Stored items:
..........
-- ==== Sys2Proof/Machine/Ops.lean ====
section
/-! DEFINITION. The named operations every command uses: clocks, free values, interrupts, event numbering and latches,
node and parameter access, bcu admission, and the command contract of a mailbox. -/

namespace Sys2Proof.Machine

/-! ### Error codes (R57) -/

namespace Err
def opcode : Nat := 1
def length : Nat := 2
def range : Nat := 3
def noNode : Nat := 4
def nodeType : Nat := 5
def capacity : Nat := 6
def busy : Nat := 7
def state : Nat := 8
def auth : Nat := 9
def noSession : Nat := 10
def late : Nat := 11
def conflict : Nat := 12
def fault : Nat := 13
def peer : Nat := 14
def power : Nat := 15
def tag : Nat := 16
def slab : Nat := 17
def locked : Nat := 18
def image : Nat := 19
end Err

/-! ### Clocks -/

/-- Media sample number m of the sample in progress (R131). -/
def State.m (s : State) : Nat := 16 * s.time.block + s.time.pos

/-- smp per second of local time. -/
def smpPerSecond : Nat := 48000

/-- Units of `time.net` per nanosecond and per smp. -/
def netPerNs : Nat := 196608
def netPerSmp : Nat := 4096000000

def State.netNs (s : State) : Nat := s.time.net / netPerNs
def State.secs (s : State) : Nat := s.netNs / 1000000000
def State.nanos (s : State) : Nat := s.netNs % 1000000000

/-- PMU_SECONDS (R514). -/
def State.pmuSeconds (s : State) : Nat := s.time.ticks / smpPerSecond

/-- Samples per block at the primary rate (R17). -/
def State.spb (s : State) : Nat := Machine.spb s.time.rate96

/-- Daluo is ready: mailboxes, ring and host queues answer (R538). -/
def State.ready (s : State) : Bool := s.boot.code == 7

/-! ### Free values (log 3) -/

def State.drawFree (s : State) : Nat × State := (Config.freeValue s.free, { s with free := s.free + 1 })

/-- Bytes from the random source (R59, R304). -/
def State.drawBytes (s : State) (n : Nat) : Bytes × State :=
  ((List.range n).map fun i => Config.randomByte (s.free + i), { s with free := s.free + n })

/-! ### Decisions of the pair (R458) -/

/-- The device puts its decisions into records: the primary of a formed pair, or of one that joins once its cut is sent. -/
def State.recording (s : State) : Bool :=
  s.id.straps.pairEn && s.pair.role == 1 && (s.pair.state == 3 || (s.pair.state == 2 && s.pair.cutDone))

/-- The device follows the primary's decisions: the standby of a formed pair, or of one that joins once it has the cut, until it
decides for itself (R460). -/
def State.following (s : State) : Bool :=
  s.pair.role == 2 && !s.pair.deciding && !s.pair.takeover && (s.pair.state == 3 || (s.pair.state == 2 && s.pair.cutDone))

/-- A standby of a join that has the cut and processes stored blocks: its blocks lie behind real time (R456). -/
def State.behind (s : State) : Bool := s.pair.role == 2 && s.pair.state == 2 && s.pair.cutDone

/-- Enter a decision in the record of the next block. -/
def State.note (d : Decision) (s : State) : State :=
  if s.recording then { s with pair := { s.pair with log := s.pair.log ++ [d] } } else s
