-- ==== Sys2Proof/Machine/Boot.lean ====
section
/-! DEFINITION. Image verification, the boot and key registers, the key commands and the image update (R518 to R533). -/

namespace Sys2Proof.Machine

/-! ### BOOT_STATUS (R519, R525) -/

/-- Every change of CODE sets cause 12 (R519). -/
def State.setCode (c : Nat) (s : State) : State :=
  if s.boot.code = c then s else State.setCause 12 { s with boot := { s.boot with code := c } }

/-! ### Images (R523, R524) -/

def imageInfo (h : Bytes) : ImageInfo :=
  { major := field h 6 1, minor := field h 7 1, build := field h 8 2, pairLevel := field h 10 2,
    secVersion := field h 20 1 }

/-- Reason 1: header fields and lengths; `top` is how many bytes the image store holds. -/
def headerOk (h : Bytes) (top : Nat) : Bool :=
  field h 0 4 = 0x57465645 && field h 4 2 = 1 && field h 12 4 = 4608 + field h 16 4 && field h 12 4 ≤ 8388608
    && 4096 ≤ field h 16 4 && field h 16 4 ≤ 8380416 && field h 16 4 % 4096 = 0 && field h 20 1 ≤ 63
    && reservedZero h [(21, 235)] && field h 12 4 ≤ top

/-- Reason 7: the board block meets R523. -/
def boardOk (b : Bytes) : Bool :=
  field b 0 4 = 0x42425645 && field b 4 1 ≤ 3 && field b 5 1 ≤ 4 && 500 ≤ field b 6 2 && field b 6 2 ≤ 3300
    && (List.range 16).all (fun r => field b (8 + 2 * r) 1 < 128) && field b 8 1 ≠ 0 && reservedZero b [(40, 4056)]

/-- Every board-key row is blank: the board signature is open (R524). -/
def Boot.rowsBlank (b : Boot) : Bool := (b.rows.drop 1).all (· == 0)

/-- A row 1 to 3 is programmed, unrevoked and holds this hash. -/
def Boot.boardKeyKnown (b : Boot) (hash : Bytes) : Bool :=
  (List.range 3).any fun i => b.rows.getD (i + 1) 0 == 1 && b.rowHashes.getD i [] == hash

/-- The checks of R524 in order: 0, or the reason of the first failure. -/
def verifyImage (b : Boot) (img : Mem) (top : Nat) : Nat :=
  let h := img.readBytes 0 256
  let fw := field h 16 4
  let firmware := img.readBytes 256 fw
  let board := img.readBytes (256 + fw) 4096
  let sig := img.readBytes (256 + fw + 4096) 128
  let bsig := img.readBytes (256 + fw + 4096 + 128) 128
  if !headerOk h top then 1
  else if sha256 (sig.take 64) ≠ Config.lerundKeyHash then 2
  else if !Config.ecdsaVerify (sig.take 64) (sig.drop 64) (h ++ firmware) then 3
  else if !b.rowsBlank && !b.boardKeyKnown (sha256 (bsig.take 64)) then 4
  else if !b.rowsBlank && !Config.ecdsaVerify (bsig.take 64) (bsig.drop 64) (h ++ board) then 5
  else if field h 20 1 < b.secMin then 6
  else if !boardOk board then 7
  else 0

/-! ### Download (R522) -/

/-- The ROM takes a download: strapped for it on a PCIe attachment, and the image not yet accepted. -/
def State.downloading (s : State) : Bool :=
  s.id.straps.download && !s.id.straps.hostQspi && s.boot.code ≤ 3 && !s.boot.warm && s.awake

/-- GO: the chunk of BOOT_DL_LENGTH bytes at the window goes to BOOT_DL_OFFSET of the image. -/
def State.dlGo (s : State) : State :=
  let b := s.boot
  if 4 ≤ b.dlLength ∧ b.dlLength ≤ 917504 ∧ b.dlLength % 4 = 0 then
    { s with boot := { b with dlImage := b.dlImage.writeBytes b.dlOffset (s.mem.bar2.readBytes 0x20000 b.dlLength) } }
  else s

/-- FINAL: verify; boot goes on at step 4, or the download is rejected for 10 ms. -/
def State.dlFinal (s : State) : State :=
  let k := verifyImage s.boot s.boot.dlImage 8388608
  if k = 0 then
    let info := imageInfo (s.boot.dlImage.readBytes 0 256)
    let s := (s.setCode 4).setCode 5
    { s with boot := { s.boot with running := info, kept := info, source := 2, boardOpen := s.boot.rowsBlank } }
  else
    let s := (s.setCode 4).setCode 0x83
    { s with boot := { s.boot with detail := BitVec.ofNat 32 k, dlReturnAt := some (s.time.ticks + 480) } }

/-- A write of BOOT_DL_CTRL: GO, then FINAL. -/
def State.writeDlCtrl (v : Word) (s : State) : State :=
  if s.downloading then
    let s := s.setCode 3
    let s := if v.getLsbD 0 then s.dlGo else s
    if v.getLsbD 1 then s.dlFinal else s
  else s

/-- BOOT_DL_GO (R522): a write of BOOT_DL_CTRL with GO 1. -/
def execBootDlGo (v : Word) (s : State) : Host.Outcome State Fault Refusal := .next (s.writeDlCtrl (v ||| 1))

/-- BOOT_DL_FINAL (R522): a write of BOOT_DL_CTRL with FINAL 1. -/
def execBootDlFinal (v : Word) (s : State) : Host.Outcome State Fault Refusal := .next (s.writeDlCtrl (v ||| 2))

/-- DOWNLOAD_RETURN (R522): 10 ms after the rejection CODE returns to 0x03 and the download is discarded. -/
def execDownloadReturn (s : State) : Host.Outcome State Fault Refusal :=
  match s.boot.dlReturnAt with
  | some t =>
    if s.boot.code = 0x83 ∧ t ≤ s.time.ticks then
      .next (State.setCode 3 { s with boot := { s.boot with dlImage := [], dlReturnAt := none } })
    else .next s
  | none => .next s

/-- A boot that can come to this stop (R518, R519, R526): flash boots 0x81 and 0x82, full boots 0x84 and 0x85. -/
def State.canStop (s : State) (code : Nat) : Bool :=
  let st := s.id.straps
  if code = 0x86 then st.download && st.hostQspi
  else if code = 0x81 ∨ code = 0x82 then !st.download && !s.boot.warm
  else (code = 0x84 || code = 0x85) && !s.boot.warm

/-- The board block of an image (R523). -/
def boardBlock (img : Mem) : Bytes := img.readBytes (256 + field (img.readBytes 0 256) 16 4) 4096

/-- BOOT_STOP (R526): 0x84 carries its channel and 0x85 its unit in BOOT_DETAIL [23:16], 0x82 its two reasons. -/
def execBootStop (code : Byte) (unit : Nat) (s : State) : Host.Outcome State Fault Refusal :=
  if s.awake && s.boot.code < 7 && s.canStop code.toNat then
    let detail := if code = 0x82 then unit % 0x10000 else if code = 0x84 ∨ code = 0x85 then 0x10000 * (unit % 256) else 0
    .next (State.setCode code.toNat { s with boot := { s.boot with detail := BitVec.ofNat 32 detail } })
  else .next s

/-! ### The key register path (R528) -/

/-- KEY_CHANGED (R533). -/
def State.keyChanged (slot action minimum : Nat) (s : State) : State :=
  s.raise 6 0x1102 0 (evData [(0, leBytes 1 slot), (1, leBytes 1 action), (2, leBytes 1 minimum)])

def Boot.keyWord (b : Boot) : Bytes := b.keyData.flatMap fun w => leBytes 4 w.toNat

/-- WRITE: BOOT_KEY_DATA goes into an empty volatile slot while LOCKED is 0; the data words are cleared. -/
def State.registerKey (k : Nat) (s : State) : State :=
  let b := s.boot
  let key := b.keyWord
  let x := s.slot k
  let s' : State := { s with boot := { b with keyData := List.replicate 8 0 } }
  if 8 ≤ k && k < 16 && x.key.isNone && !x.locked && !b.keyLocked && key.any (· != 0) then
    let s' := s'.setSlot k { x with key := some key }
    State.keyChanged k 1 0 (State.endOpens k false { s' with boot := { s'.boot with keyRefused := false } })
  else { s' with boot := { s'.boot with keyRefused := true } }

/-- A write of BOOT_KEY_CTRL: WRITE, then LOCK. -/
def State.writeKeyCtrl (v : Word) (s : State) : State :=
  if s.awake then
    let s := if v.getLsbD 4 then s.registerKey (v.toNat % 16) else s
    if v.getLsbD 5 then { s with boot := { s.boot with keyLocked := true } } else s
  else s

/-- BOOT_KEY_WRITE (R528): a write of BOOT_KEY_CTRL with WRITE 1. -/
def execBootKeyWrite (v : Word) (s : State) : Host.Outcome State Fault Refusal := .next (s.writeKeyCtrl (v ||| 0x10))

/-- BOOT_KEY_LOCK (R528): a write of BOOT_KEY_CTRL with LOCK 1. -/
def execBootKeyLock (v : Word) (s : State) : Host.Outcome State Fault Refusal := .next (s.writeKeyCtrl (v ||| 0x20))

/-! ### Key commands (R527, R529)

R527 is asked only where the command would write OTP; a key hash of 32 zero bytes is refused as a zero key (DEDUCED, log 43). -/

def KeySlot.blank (x : KeySlot) : Bool := x.key.isNone && !x.revoked

/-- R527: the session was proven on an OTP slot, or every OTP slot is blank. -/
def State.otpAllowed (s : State) (mb : Nat) : Bool :=
  (s.box mb).keySlot ≤ 7 || (s.boot.slots.toList.take 8).all KeySlot.blank

def keyWrite : Contract where
  opcode := 0x1101
  len := lenIs 36
  fixed _ _ r := field r.payload 0 1 ≤ 15 && reservedZero r.payload [(1, 3)] && (r.payload.drop 4).any (· != 0)
  node := onCp
  body s mb r :=
    let k := field r.payload 0 1
    let x := s.slot k
    if k ≤ 7 && !s.otpAllowed mb then failWith Err.state
    else if (if k ≤ 7 then !x.blank else x.locked) then failWith Err.state
    else okay (((s.setSlot k { x with key := some (r.payload.drop 4) }).endOpens k false).keyChanged k 1 0)

def execKeyWrite (mb : Fin 8) (r : Req) (s : State) : Host.Outcome State Fault Refusal := runCommand keyWrite mb r s

def keyLock : Contract where
  opcode := 0x1102
  len := lenIs 4
  fixed _ _ r :=
    field r.payload 0 1 ≤ 15 && 1 ≤ field r.payload 1 1 && field r.payload 1 1 ≤ 3 && reservedZero r.payload [(2, 2)]
  node := onCp
  body s mb r :=
    let k := field r.payload 0 1
    let a := field r.payload 1 1
    let x := s.slot k
    if a = 3 && k ≤ 7 && !s.otpAllowed mb then failWith Err.state
    else if (k ≤ 7) != (a == 3) then failWith Err.range
    else if a = 3 then
      if x.revoked then failWith Err.state
      else okay (((s.setSlot k { x with key := none, revoked := true }).endOpens k false).keyChanged k 4 0)
    else if a = 1 then
      if x.locked then okay s else okay ((s.setSlot k { x with locked := true }).keyChanged k 2 0)
    else if x.locked then failWith Err.state
    else if x.key.isNone then okay s
    else okay (((s.setSlot k { x with key := none }).endOpens k false).keyChanged k 3 0)

def execKeyLock (mb : Fin 8) (r : Req) (s : State) : Host.Outcome State Fault Refusal := runCommand keyLock mb r s

def keyFuse : Contract where
  opcode := 0x1103
  len := lenIs 36
  fixed _ _ r := 1 ≤ field r.payload 0 1 && field r.payload 0 1 ≤ 3 && reservedZero r.payload [(2, 2)]
  node := onCp
  body s mb r :=
    let kind := field r.payload 0 1
    let x := field r.payload 1 1
    let hash := r.payload.drop 4
    let b := s.boot
    let legal := if kind = 3 then 1 ≤ x && x ≤ 63 && hash.all (· == 0)
      else 1 ≤ x && x ≤ 3 && (kind = 1) != hash.all (· == 0)
    if !legal then failWith Err.range
    else if !s.otpAllowed mb then failWith Err.state
    else if kind = 1 then
      if b.rows.getD x 0 ≠ 0 then failWith Err.state
      else okay (State.keyChanged x 5 0
        { s with boot := { b with rows := b.rows.set x 1, rowHashes := b.rowHashes.set (x - 1) hash } })
    else if kind = 2 then
      if b.rows.getD x 0 ≠ 1 then failWith Err.state
      else okay (State.keyChanged x 6 0 { s with boot := { b with rows := b.rows.set x 2 } })
    else if x ≤ b.secMin then failWith Err.state
    else if b.running.secVersion < x || (b.updState = 3 && b.staged.secVersion < x) then failWith Err.conflict
    else okay (State.keyChanged 0 7 x { s with boot := { b with secMin := x } })

def execKeyFuse (mb : Fin 8) (r : Req) (s : State) : Host.Outcome State Fault Refusal := runCommand keyFuse mb r s

/-- KEY_INFO's byte of a slot. -/
def KeySlot.infoByte (x : KeySlot) : Nat :=
  (if x.revoked then 3 else if x.key.isNone then 0 else if x.locked then 2 else 1)
    + 128 * ofBool x.lockUntil.isSome

def keyInfo : Contract where
  opcode := 0x1104
  len := lenIs 0
  node := onCp
  body s _ _ :=
    answer s (s.boot.slots.toList.flatMap (fun x => leBytes 1 x.infoByte) ++ s.boot.rows.flatMap (leBytes 1)
      ++ leBytes 1 s.boot.secMin ++ zeros 3)

def execKeyInfo (mb : Fin 8) (r : Req) (s : State) : Host.Outcome State Fault Refusal := runCommand keyInfo mb r s

/-! ### Updating the image (R530, R531) -/

def fwStage : Contract where
  opcode := 0x1110
  len := lenIs 16
  fixed _ _ r :=
    let p := r.payload
    field p 0 1 < 4 && reservedZero p [(1, 3)] && 1 ≤ field p 8 4 && field p 8 4 ≤ 114688
      && field p 4 4 ≤ 8388607 && field p 12 4 % 4 = 0
  node := onCp
  fields _ _ r :=
    let p := r.payload
    field p 4 4 + field p 8 4 ≤ 8388608 && field p 12 4 + field p 8 4 ≤ bulkBytes
  body s mb r :=
    let p := r.payload
    let first := bit (field p 0 1) 0
    let final := bit (field p 0 1) 1
    let off := field p 4 4
    let n := field p 8 4
    let b := s.boot
    if b.source = 2 || (!first && b.updState ≠ 1) then failWith Err.state
    else if b.updState = 2 then failWith Err.busy
    else if s.hitsAttachment mb (field p 12 4) n then failWith Err.conflict
    else
      let old := if first then [] else b.staging
      okay { s with
        boot := { b with
          staging := Mem.writeBytes old off (s.readBulk mb (field p 12 4) n)
          stagedLen := max (if first then 0 else b.stagedLen) (off + n)
          updState := if final then 2 else 1, updReason := if first then 0 else b.updReason }
        pair := if first then { s.pair with partnerStaged := false } else s.pair }

def execFwStage (mb : Fin 8) (r : Req) (s : State) : Host.Outcome State Fault Refusal := runCommand fwStage mb r s

/-- FW_STAGED (R530): verification, programming and read-back of the staged image end. -/
def execFwStaged (readBackOk : Bool) (s : State) : Host.Outcome State Fault Refusal :=
  let b := s.boot
  if b.updState = 2 && s.ready then
    let info := imageInfo (b.staging.readBytes 0 256)
    let k := verifyImage b b.staging b.stagedLen
    let reason := if k ≠ 0 then k else if readBackOk then 0 else 8
    let s := { s with boot := { b with
      updState := if reason = 0 then 3 else 4, updReason := reason, staged := info } }
    .next (s.raise 4 0x1100 0 (evData [(0, leBytes 1 (if reason = 0 then 1 else 2)), (1, leBytes 1 reason),
      (2, leBytes 1 (1 - b.active)), (4, leBytes 2 info.pairLevel), (6, leBytes 1 info.major),
      (7, leBytes 1 info.minor), (8, leBytes 2 info.build)]))
  else .next s

/-- FW_ACTIVATE names this device: by 0, or by its own side. -/
def State.ownSide (s : State) : Nat := if s.id.straps.pairSideB then 2 else 1

/-- The staged image becomes the active slot's, on trial, and the kept copy (R531). -/
def State.activateStaged (s : State) : State :=
  let b := s.boot
  { s with boot := { b with
      active := 1 - b.active, trial := true, descSeq := b.descSeq + 1, kept := b.staged, keptTrial := true
      activateAt := some (s.time.block + 1) } }

def fwActivate : Contract where
  opcode := 0x1111
  len := lenIs 4
  fixed _ _ r := field r.payload 0 1 ≤ 2 && reservedZero r.payload [(1, 3)]
  node := onCp
  body s _ r :=
    let t := field r.payload 0 1
    let own := t = 0 || t == s.ownSide
    if s.pair.state = 3 ∧ s.pair.role ≠ 2 then
      if own then failWith Err.conflict
      else if !s.pair.partnerStaged then failWith Err.state
      else okay s
    else if !own then failWith Err.peer
    else if s.boot.updState ≠ 3 then failWith Err.state
    else okay s.activateStaged

def execFwActivate (mb : Fin 8) (r : Req) (s : State) : Host.Outcome State Fault Refusal := runCommand fwActivate mb r s

end Sys2Proof.Machine
end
..........
** PROBLEM **
Out of the data above, set down the lines from the one with "def image : Nat := 19" to the one with "def smpPerSecond : Nat := 48000", both included, exactly as written and with no additions.

** EXERCISE OUTPUT **
def image : Nat := 19
end Err

/-! ### Clocks -/

/-- Media sample number m of the sample in progress (R131). -/
def State.m (s : State) : Nat := 16 * s.time.block + s.time.pos

/-- smp per second of local time. -/
def smpPerSecond : Nat := 48000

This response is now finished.